I’m still in my mom’s chair, stuck in echoes of the past as reality marches on. Something I’ve done far too long. Especially since it’s been a month since I saw Theo.

I haven’t quite snapped back to the present just yet. And this house isn’t helping. There’s a reason I sleep out in the office in the stables except for the two nights a month my aunt comes to see me.

“Morning. I’m running to the store just as soon as I’ve had coffee,” Aunt Hilary says.

I get up and follow her into the kitchen.

“Have you added anything to the list?” she asks.

“Just a couple of things,” I say.

Abby, her wife, wanders into the kitchen, stretching her long dark arms, her curls still wrapped in the colorful silk wrap she wears to bed. She shuffles to the coffee pot and hums when she sees the coffee.

“Thank you, Sofie, and the dear Lord above who provided us with this coffee.”

“You don’t want to thank the coffee farmers too while you’re at it?” Aunt Hilary teases.

“And thank the dear coffee farmers who tilled that soil or whatever the hell they had to do to make this possible,” Abby adds.

She dumps a load of sugar and half-and-half in there, and Aunt Hilary snorts.

“You should be thanking the dairy farmers and sugar harvesters while you’re at it,” she says.

I laugh and Abby shoots me a perturbed look, but I know she’s not mad at all. This is how they tease each other and I’m not sure if it’s to make me laugh or just how they are with each other all the time.

I didn’t know either of them well until Aunt Hilary contacted me about my dad’s heart attack. I hadn’t seen her since I was a teenager and not often before that. But I’ve seen both of them a handful of times since my dad died and they’ve made it so easy, so comfortable—it almost feels like we could become a close-knit family.

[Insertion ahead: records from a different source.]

/-- R138. -/
def execVabs (v a : BitVec 5) (k t : BitVec 3) (s : State) : Result :=
  vectorUn (fun x => typed t.toNat (fun f x _ => (clearSign f.width x, 0)) (fun x _ => x.natAbs) x 0) v a k t.toNat s
/-- R138. -/
def execVneg (v a : BitVec 5) (k t : BitVec 3) (s : State) : Result :=
  vectorUn (fun x => typed t.toNat (fun f x _ => (flipSign f.width x, 0)) (fun x _ => -x) x 0) v a k t.toNat s

/-- R140. -/
def execVexp2 (v a : BitVec 5) (k : BitVec 3) (t : BitVec 2) (s : State) : Result :=
  let m := s.me.mode
  vectorUn (fun x => match fmtOf t.toNat with | some f => f.exp2 m.rm m.tuf x | none => (0, 0)) v a k t.toNat s

/-- R141. -/
def execVfma (v a b : BitVec 5) (k t : BitVec 3) (s : State) : Result :=
  let m := s.me.mode
  let w := elemSize t.toNat
  let vd := s.me.getV v
  let va := s.me.getV a
  let vb := s.me.getV b
  vectorOp v k t.toNat (fun i =>
    let x := lane w va i
    let y := lane w vb i
    let z := lane w vd i
    match fmtOf t.toNat with
    | some f => f.opFma m x y z
    | none => ((x * y + z) % 2 ^ (8 * w), 0)) s

/-- A vector division or square root (R93, R137). -/
def vectorLong (v : BitVec 5) (k : BitVec 3) (t : Nat) (f : Nat → Long) (s : State) : Result :=
  let c := s.me
  let mask := c.getK k
  let r := onActive t mask (c.getV v) fun i => ((f i).code, 0)
  let lanes := activeLanes t mask
  .next (s.floatLong (lanes.map fun i => (i, (f i).known)) (lanes.map fun i => (i, (f i).rounded)) (.v v r.1))

/-- The format of a type field that names floating formats only. -/
def fmtField (t : BitVec 2) : Fmt := (fmtOf t.toNat).getD .f64

/-- R138. -/
def execVdiv (v a b : BitVec 5) (k : BitVec 3) (t : BitVec 2) (s : State) : Result :=
  let m := s.me.mode
  let w := elemSize t.toNat
  let va := s.me.getV a
  let vb := s.me.getV b
  vectorLong v k t.toNat (fun i => (fmtField t).opDiv m (lane w va i) (lane w vb i)) s
/-- R138. -/
def execVsqrt (v a : BitVec 5) (k : BitVec 3) (t : BitVec 2) (s : State) : Result :=
  let m := s.me.mode
  let w := elemSize t.toNat
  let va := s.me.getV a
  vectorLong v k t.toNat (fun i => (fmtField t).opSqrt m (lane w va i)) s

/-! ### Bitwise operations and shifts (R142): the type field counts from 4 -/

/-- An operation on the bits of each active element; it gets the element's width. -/
def vectorBits (op : Nat → Nat → Nat → Nat) (v a b : BitVec 5) (k : BitVec 3) (t : BitVec 2) (s : State) : Result :=
  let ty := 4 + t.toNat
  vectorBin (fun x y => (op (8 * elemSize ty) x y, 0)) v a b k ty s

/-- R142. -/
def execVand (v a b : BitVec 5) (k : BitVec 3) (t : BitVec 2) (s : State) : Result := vectorBits (fun _ x y => x &&& y) v a b k t s
/-- R142. -/
def execVor (v a b : BitVec 5) (k : BitVec 3) (t : BitVec 2) (s : State) : Result := vectorBits (fun _ x y => x ||| y) v a b k t s
/-- R142. -/
def execVxor (v a b : BitVec 5) (k : BitVec 3) (t : BitVec 2) (s : State) : Result := vectorBits (fun _ x y => x ^^^ y) v a b k t s
/-- R142. -/
def execVshl (v a b : BitVec 5) (k : BitVec 3) (t : BitVec 2) (s : State) : Result :=
  vectorBits (fun n x y => x * 2 ^ (y % n) % 2 ^ n) v a b k t s
/-- R142. -/
def execVshr (v a b : BitVec 5) (k : BitVec 3) (t : BitVec 2) (s : State) : Result :=
  vectorBits (fun n x y => codeOf (sint x n / (2 : Int) ^ (y % n)) n) v a b k t s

Abby holds up her hand. “No one is wrecking my mood. Not today, Robert Redford.”

“Robert Redford?” I ask.

Aunt Hilary shakes her head. “She has an unreasonable and unwarranted distaste for that poor sexy man.”

Abby shudders. “You’re just determined to bring me down today, aren’t you?”

Aunt Hilary holds up her phone and shows me a picture of a young Robert.

“What could possibly be wrong with that face?” she asks.

I lift my eyebrows. “Cute,” I say.

“Right?” Aunt Hilary adds.

Abby looks at it and makes a face, blocking the screen.

“He’s in his eighties and still rocking some hotness,” Aunt Hilary says.

“Don’t you dare subject that girl to old Robert,” Abby says, grabbing Aunt Hilary’s phone and placing it facedown. “Now…” She claps her hands and it’s hard not to feel lighter and happier when she’s around, even in this house. “I was thinking today would be the perfect day for me to treat my favorite girls to The Pink Ski. What do you think?”

They both look at me expectantly, and my mouth opens and closes. I swallow hard and then go pour more coffee to avoid answering right away.